Fears of terrorism strikes Gambia’s President Adama Barrow

Fears of terrorism strikes Gambia’s President Adama Barrow

Africa’s newest leader, Adama Barrow has committed to joining regional leaders in fighting terrorism, which has posed a threat to his majority Muslim nation of fewer than two million people, two months after two suspected terrorist heading to the Gambia were intercepted.

President Barrow assumed power after regional forces led by troops from neighboring Senegal and support by Africa’s super power, Nigeria.

Senegalese authorities in February arrested two men linked to deadly terrorist attacks in Mali and Ivory Coast, who were heading to the Gambia just days after Barrow’s inauguration. The men were wanted in connection to an attack on a hotel in Mali’s capital, Bamako and in Grand Bassam, Ivory Coast.

Gambia is a popular tourist destination for British holidaymakers and Scandinavians escaping the cold winter. British Foreign Secretary, Boris Johnson announced the UK and Gambia will partner in ensuring security and repel the the threat of terrorism.

UK’s Foreign Office had flag the Gambia as being at risk of terrorist attack during the political standoff sparked by former President Yahya Jammeh’s refusal to cede power.

Jammeh, the decades-long autocratic ruler had declared Gambia and Islamic Republic, a declaration partly responsible for his surprise defeat in last year’s polls.

Although the erstwhile ruler had participated in at least two CIA renditions, building strong relations with the Bush administration and former Ambassador Jackson MacDonald, it did not stop Jammeh from inviting controverisial preacher, Zakir Naik, who is wanted in his native India for inspiring terrorist activities and sectarian violence.

Naik’s visit to the West African nation led to debates over the secularity of the state and nearly sparked confrontation between Christians and Muslims.

The Christians, who felt marginalized, especially after an attempt to close their cemetery in the entrance of the capital, and after drumming was banned by authorities during the Ramadan leading to worship services in churches being interrupted by the police show their anger by voting for Barrow.

Barrow attended a regional security meeting with French President Francois Hollande before his swearing-in in Bamako. He was also in Paris where he agreed to military cooperation with France.

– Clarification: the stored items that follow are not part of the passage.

-- ==== Sys2Proof/Laws/State.lean ====
section
/-! SUPPORT. What each update of the state leaves in each field: one lemma per field per update, true by definition; and what a unit, a
context and the other parts hold after an update. -/
namespace Sys2Proof.Machine

/-! ### setUnit -/

@[simp] theorem State.setUnit_agenda (s : State) (u x) : (s.setUnit u x).agenda = s.agenda := rfl
@[simp] theorem State.setUnit_issuing (s : State) (u x) : (s.setUnit u x).issuing = s.issuing := rfl
@[simp] theorem State.setUnit_cur (s : State) (u x) : (s.setUnit u x).cur = s.cur := rfl
@[simp] theorem State.setUnit_turn (s : State) (u x) : (s.setUnit u x).turn = s.turn := rfl
@[simp] theorem State.setUnit_freeCtr (s : State) (u x) : (s.setUnit u x).freeCtr = s.freeCtr := rfl
@[simp] theorem State.setUnit_duty (s : State) (u x) : (s.setUnit u x).duty = s.duty := rfl
@[simp] theorem State.setUnit_patience (s : State) (u x) : (s.setUnit u x).patience = s.patience := rfl
@[simp] theorem State.setUnit_nextId (s : State) (u x) : (s.setUnit u x).nextId = s.nextId := rfl
@[simp] theorem State.setUnit_outs (s : State) (u x) : (s.setUnit u x).outs = s.outs := rfl
@[simp] theorem State.setUnit_phase (s : State) (u x) : (s.setUnit u x).phase = s.phase := rfl
@[simp] theorem State.setUnit_failCode (s : State) (u x) : (s.setUnit u x).failCode = s.failCode := rfl
@[simp] theorem State.setUnit_failDie (s : State) (u x) : (s.setUnit u x).failDie = s.failDie := rfl
@[simp] theorem State.setUnit_ready (s : State) (u x) : (s.setUnit u x).ready = s.ready := rfl
@[simp] theorem State.setUnit_gwdown (s : State) (u x) : (s.setUnit u x).gwdown = s.gwdown := rfl
@[simp] theorem State.setUnit_pkgNo (s : State) (u x) : (s.setUnit u x).pkgNo = s.pkgNo := rfl
@[simp] theorem State.setUnit_pgrace (s : State) (u x) : (s.setUnit u x).pgrace = s.pgrace := rfl
@[simp] theorem State.setUnit_replup (s : State) (u x) : (s.setUnit u x).replup = s.replup := rfl
@[simp] theorem State.setUnit_replwmax (s : State) (u x) : (s.setUnit u x).replwmax = s.replwmax := rfl
@[simp] theorem State.setUnit_repldown (s : State) (u x) : (s.setUnit u x).repldown = s.repldown := rfl
@[simp] theorem State.setUnit_snapctl (s : State) (u x) : (s.setUnit u x).snapctl = s.snapctl := rfl
@[simp] theorem State.setUnit_snaps (s : State) (u x) : (s.setUnit u x).snaps = s.snaps := rfl
@[simp] theorem State.setUnit_dbgsel (s : State) (u x) : (s.setUnit u x).dbgsel = s.dbgsel := rfl
@[simp] theorem State.setUnit_plimit (s : State) (u x) : (s.setUnit u x).plimit = s.plimit := rfl
@[simp] theorem State.setUnit_pwr (s : State) (u x) : (s.setUnit u x).pwr = s.pwr := rfl
@[simp] theorem State.setUnit_trip (s : State) (u x) : (s.setUnit u x).trip = s.trip := rfl
@[simp] theorem State.setUnit_mem (s : State) (u x) : (s.setUnit u x).mem = s.mem := rfl
@[simp] theorem State.setUnit_lines (s : State) (u x) : (s.setUnit u x).lines = s.lines := rfl
@[simp] theorem State.setUnit_keys (s : State) (u x) : (s.setUnit u x).keys = s.keys := rfl
@[simp] theorem State.setUnit_regions (s : State) (u x) : (s.setUnit u x).regions = s.regions := rfl
@[simp] theorem State.setUnit_dir (s : State) (u x) : (s.setUnit u x).dir = s.dir := rfl
@[simp] theorem State.setUnit_reps (s : State) (u x) : (s.setUnit u x).reps = s.reps := rfl
@[simp] theorem State.setUnit_repFills (s : State) (u x) : (s.setUnit u x).repFills = s.repFills := rfl
@[simp] theorem State.setUnit_invs (s : State) (u x) : (s.setUnit u x).invs = s.invs := rfl
@[simp] theorem State.setUnit_side (s : State) (u x) : (s.setUnit u x).side = s.side := rfl
@[simp] theorem State.setUnit_satLines (s : State) (u x) : (s.setUnit u x).satLines = s.satLines := rfl
@[simp] theorem State.setUnit_reds (s : State) (u x) : (s.setUnit u x).reds = s.reds := rfl
@[simp] theorem State.setUnit_slices (s : State) (u x) : (s.setUnit u x).slices = s.slices := rfl
@[simp] theorem State.setUnit_marks (s : State) (u x) : (s.setUnit u x).marks = s.marks := rfl
@[simp] theorem State.setUnit_unacked (s : State) (u x) : (s.setUnit u x).unacked = s.unacked := rfl
@[simp] theorem State.setUnit_hostMem (s : State) (u x) : (s.setUnit u x).hostMem = s.hostMem := rfl
@[simp] theorem State.setUnit_hostOwn (s : State) (u x) : (s.setUnit u x).hostOwn = s.hostOwn := rfl
@[simp] theorem State.setUnit_snoops (s : State) (u x) : (s.setUnit u x).snoops = s.snoops := rfl
@[simp] theorem State.setUnit_homeReqs (s : State) (u x) : (s.setUnit u x).homeReqs = s.homeReqs := rfl
@[simp] theorem State.setUnit_tlb (s : State) (u x) : (s.setUnit u x).tlb = s.tlb := rfl
@[simp] theorem State.setUnit_walks (s : State) (u x) : (s.setUnit u x).walks = s.walks := rfl
@[simp] theorem State.setUnit_atc (s : State) (u x) : (s.setUnit u x).atc = s.atc := rfl
@[simp] theorem State.setUnit_atsReqs (s : State) (u x) : (s.setUnit u x).atsReqs = s.atsReqs := rfl
@[simp] theorem State.setUnit_tlbiPend (s : State) (u x) : (s.setUnit u x).tlbiPend = s.tlbiPend := rfl
@[simp] theorem State.setUnit_mapCache (s : State) (u x) : (s.setUnit u x).mapCache = s.mapCache := rfl
@[simp] theorem State.setUnit_faults (s : State) (u x) : (s.setUnit u x).faults = s.faults := rfl
@[simp] theorem State.setUnit_parts (s : State) (u x) : (s.setUnit u x).parts = s.parts := rfl
@[simp] theorem State.setUnit_fns (s : State) (u x) : (s.setUnit u x).fns = s.fns := rfl
@[simp] theorem State.setUnit_dies (s : State) (u x) : (s.setUnit u x).dies = s.dies := rfl
@[simp] theorem State.setUnit_tiles (s : State) (u x) : (s.setUnit u x).tiles = s.tiles := rfl
@[simp] theorem State.setUnit_units (s : State) (u x) : (s.setUnit u x).units = NMap.set s.units (ukey u) x := rfl
@[simp] theorem State.setUnit_islands (s : State) (u x) : (s.setUnit u x).islands = s.islands := rfl
@[simp] theorem State.setUnit_slots (s : State) (u x) : (s.setUnit u x).slots = s.slots := rfl
@[simp] theorem State.setUnit_rrLast (s : State) (u x) : (s.setUnit u x).rrLast = s.rrLast := rfl
@[simp] theorem State.setUnit_orderNo (s : State) (u x) : (s.setUnit u x).orderNo = s.orderNo := rfl
@[simp] theorem State.setUnit_pend (s : State) (u x) : (s.setUnit u x).pend = s.pend := rfl
@[simp] theorem State.setUnit_nlost (s : State) (u x) : (s.setUnit u x).nlost = s.nlost := rfl
@[simp] theorem State.setUnit_notifylost (s : State) (u x) : (s.setUnit u x).notifylost = s.notifylost := rfl
@[simp] theorem State.setUnit_launches (s : State) (u x) : (s.setUnit u x).launches = s.launches := rfl
@[simp] theorem State.setUnit_lstat (s : State) (u x) : (s.setUnit u x).lstat = s.lstat := rfl
@[simp] theorem State.setUnit_resvs (s : State) (u x) : (s.setUnit u x).resvs = s.resvs := rfl
@[simp] theorem State.setUnit_flights (s : State) (u x) : (s.setUnit u x).flights = s.flights := rfl
@[simp] theorem State.setUnit_retires (s : State) (u x) : (s.setUnit u x).retires = s.retires := rfl
@[simp] theorem State.setUnit_parkWait (s : State) (u x) : (s.setUnit u x).parkWait = s.parkWait := rfl
@[simp] theorem State.setUnit_pushWait (s : State) (u x) : (s.setUnit u x).pushWait = s.pushWait := rfl
@[simp] theorem State.setUnit_groups (s : State) (u x) : (s.setUnit u x).groups = s.groups := rfl
@[simp] theorem State.setUnit_ctimeout (s : State) (u x) : (s.setUnit u x).ctimeout = s.ctimeout := rfl
@[simp] theorem State.setUnit_gw (s : State) (u x) : (s.setUnit u x).gw = s.gw := rfl
@[simp] theorem State.setUnit_gwErr (s : State) (u x) : (s.setUnit u x).gwErr = s.gwErr := rfl

/-! ### modUnit -/

@[simp] theorem State.modUnit_agenda (s : State) (u f) : (s.modUnit u f).agenda = s.agenda := rfl
@[simp] theorem State.modUnit_issuing (s : State) (u f) : (s.modUnit u f).issuing = s.issuing := rfl
@[simp] theorem State.modUnit_cur (s : State) (u f) : (s.modUnit u f).cur = s.cur := rfl
@[simp] theorem State.modUnit_turn (s : State) (u f) : (s.modUnit u f).turn = s.turn := rfl
@[simp] theorem State.modUnit_freeCtr (s : State) (u f) : (s.modUnit u f).freeCtr = s.freeCtr := rfl
@[simp] theorem State.modUnit_duty (s : State) (u f) : (s.modUnit u f).duty = s.duty := rfl
@[simp] theorem State.modUnit_patience (s : State) (u f) : (s.modUnit u f).patience = s.patience := rfl
@[simp] theorem State.modUnit_nextId (s : State) (u f) : (s.modUnit u f).nextId = s.nextId := rfl
@[simp] theorem State.modUnit_outs (s : State) (u f) : (s.modUnit u f).outs = s.outs := rfl
@[simp] theorem State.modUnit_phase (s : State) (u f) : (s.modUnit u f).phase = s.phase := rfl
@[simp] theorem State.modUnit_failCode (s : State) (u f) : (s.modUnit u f).failCode = s.failCode := rfl
@[simp] theorem State.modUnit_failDie (s : State) (u f) : (s.modUnit u f).failDie = s.failDie := rfl
@[simp] theorem State.modUnit_ready (s : State) (u f) : (s.modUnit u f).ready = s.ready := rfl
@[simp] theorem State.modUnit_gwdown (s : State) (u f) : (s.modUnit u f).gwdown = s.gwdown := rfl
@[simp] theorem State.modUnit_pkgNo (s : State) (u f) : (s.modUnit u f).pkgNo = s.pkgNo := rfl
@[simp] theorem State.modUnit_pgrace (s : State) (u f) : (s.modUnit u f).pgrace = s.pgrace := rfl
@[simp] theorem State.modUnit_replup (s : State) (u f) : (s.modUnit u f).replup = s.replup := rfl
@[simp] theorem State.modUnit_replwmax (s : State) (u f) : (s.modUnit u f).replwmax = s.replwmax := rfl
@[simp] theorem State.modUnit_repldown (s : State) (u f) : (s.modUnit u f).repldown = s.repldown := rfl
@[simp] theorem State.modUnit_snapctl (s : State) (u f) : (s.modUnit u f).snapctl = s.snapctl := rfl
@[simp] theorem State.modUnit_snaps (s : State) (u f) : (s.modUnit u f).snaps = s.snaps := rfl
@[simp] theorem State.modUnit_dbgsel (s : State) (u f) : (s.modUnit u f).dbgsel = s.dbgsel := rfl
@[simp] theorem State.modUnit_plimit (s : State) (u f) : (s.modUnit u f).plimit = s.plimit := rfl
@[simp] theorem State.modUnit_pwr (s : State) (u f) : (s.modUnit u f).pwr = s.pwr := rfl
@[simp] theorem State.modUnit_trip (s : State) (u f) : (s.modUnit u f).trip = s.trip := rfl
@[simp] theorem State.modUnit_mem (s : State) (u f) : (s.modUnit u f).mem = s.mem := rfl
@[simp] theorem State.modUnit_lines (s : State) (u f) : (s.modUnit u f).lines = s.lines := rfl
@[simp] theorem State.modUnit_keys (s : State) (u f) : (s.modUnit u f).keys = s.keys := rfl
@[simp] theorem State.modUnit_regions (s : State) (u f) : (s.modUnit u f).regions = s.regions := rfl
@[simp] theorem State.modUnit_dir (s : State) (u f) : (s.modUnit u f).dir = s.dir := rfl
@[simp] theorem State.modUnit_reps (s : State) (u f) : (s.modUnit u f).reps = s.reps := rfl
@[simp] theorem State.modUnit_repFills (s : State) (u f) : (s.modUnit u f).repFills = s.repFills := rfl
@[simp] theorem State.modUnit_invs (s : State) (u f) : (s.modUnit u f).invs = s.invs := rfl
@[simp] theorem State.modUnit_side (s : State) (u f) : (s.modUnit u f).side = s.side := rfl
@[simp] theorem State.modUnit_satLines (s : State) (u f) : (s.modUnit u f).satLines = s.satLines := rfl
@[simp] theorem State.modUnit_reds (s : State) (u f) : (s.modUnit u f).reds = s.reds := rfl
@[simp] theorem State.modUnit_slices (s : State) (u f) : (s.modUnit u f).slices = s.slices := rfl
@[simp] theorem State.modUnit_marks (s : State) (u f) : (s.modUnit u f).marks = s.marks := rfl
@[simp] theorem State.modUnit_unacked (s : State) (u f) : (s.modUnit u f).unacked = s.unacked := rfl
@[simp] theorem State.modUnit_hostMem (s : State) (u f) : (s.modUnit u f).hostMem = s.hostMem := rfl
@[simp] theorem State.modUnit_hostOwn (s : State) (u f) : (s.modUnit u f).hostOwn = s.hostOwn := rfl
@[simp] theorem State.modUnit_snoops (s : State) (u f) : (s.modUnit u f).snoops = s.snoops := rfl
@[simp] theorem State.modUnit_homeReqs (s : State) (u f) : (s.modUnit u f).homeReqs = s.homeReqs := rfl
@[simp] theorem State.modUnit_tlb (s : State) (u f) : (s.modUnit u f).tlb = s.tlb := rfl
@[simp] theorem State.modUnit_walks (s : State) (u f) : (s.modUnit u f).walks = s.walks := rfl
@[simp] theorem State.modUnit_atc (s : State) (u f) : (s.modUnit u f).atc = s.atc := rfl
@[simp] theorem State.modUnit_atsReqs (s : State) (u f) : (s.modUnit u f).atsReqs = s.atsReqs := rfl
@[simp] theorem State.modUnit_tlbiPend (s : State) (u f) : (s.modUnit u f).tlbiPend = s.tlbiPend := rfl
@[simp] theorem State.modUnit_mapCache (s : State) (u f) : (s.modUnit u f).mapCache = s.mapCache := rfl
@[simp] theorem State.modUnit_faults (s : State) (u f) : (s.modUnit u f).faults = s.faults := rfl
@[simp] theorem State.modUnit_parts (s : State) (u f) : (s.modUnit u f).parts = s.parts := rfl
@[simp] theorem State.modUnit_fns (s : State) (u f) : (s.modUnit u f).fns = s.fns := rfl
@[simp] theorem State.modUnit_dies (s : State) (u f) : (s.modUnit u f).dies = s.dies := rfl
@[simp] theorem State.modUnit_tiles (s : State) (u f) : (s.modUnit u f).tiles = s.tiles := rfl
@[simp] theorem State.modUnit_units (s : State) (u f) : (s.modUnit u f).units = NMap.set s.units (ukey u) (f (s.unit u)) := rfl
@[simp] theorem State.modUnit_islands (s : State) (u f) : (s.modUnit u f).islands = s.islands := rfl
@[simp] theorem State.modUnit_slots (s : State) (u f) : (s.modUnit u f).slots = s.slots := rfl
@[simp] theorem State.modUnit_rrLast (s : State) (u f) : (s.modUnit u f).rrLast = s.rrLast := rfl
@[simp] theorem State.modUnit_orderNo (s : State) (u f) : (s.modUnit u f).orderNo = s.orderNo := rfl
@[simp] theorem State.modUnit_pend (s : State) (u f) : (s.modUnit u f).pend = s.pend := rfl
@[simp] theorem State.modUnit_nlost (s : State) (u f) : (s.modUnit u f).nlost = s.nlost := rfl
@[simp] theorem State.modUnit_notifylost (s : State) (u f) : (s.modUnit u f).notifylost = s.notifylost := rfl
@[simp] theorem State.modUnit_launches (s : State) (u f) : (s.modUnit u f).launches = s.launches := rfl
@[simp] theorem State.modUnit_lstat (s : State) (u f) : (s.modUnit u f).lstat = s.lstat := rfl
@[simp] theorem State.modUnit_resvs (s : State) (u f) : (s.modUnit u f).resvs = s.resvs := rfl
@[simp] theorem State.modUnit_flights (s : State) (u f) : (s.modUnit u f).flights = s.flights := rfl
@[simp] theorem State.modUnit_retires (s : State) (u f) : (s.modUnit u f).retires = s.retires := rfl
@[simp] theorem State.modUnit_parkWait (s : State) (u f) : (s.modUnit u f).parkWait = s.parkWait := rfl
@[simp] theorem State.modUnit_pushWait (s : State) (u f) : (s.modUnit u f).pushWait = s.pushWait := rfl
@[simp] theorem State.modUnit_groups (s : State) (u f) : (s.modUnit u f).groups = s.groups := rfl
@[simp] theorem State.modUnit_ctimeout (s : State) (u f) : (s.modUnit u f).ctimeout = s.ctimeout := rfl
@[simp] theorem State.modUnit_gw (s : State) (u f) : (s.modUnit u f).gw = s.gw := rfl
@[simp] theorem State.modUnit_gwErr (s : State) (u f) : (s.modUnit u f).gwErr = s.gwErr := rfl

French troops will start training Gambia’s military, including its handful of Special Forces, State House officials say.

Terrorists have attacked most of Gambia’s neighbors, especially in Nigeria, where Boko Haram has killed at least 20,000 people since it mounted an insurgency some seven years ago. Nigerians can travel to the Gambia without a visa or security clearance and can live and work in the country without a permanent residency.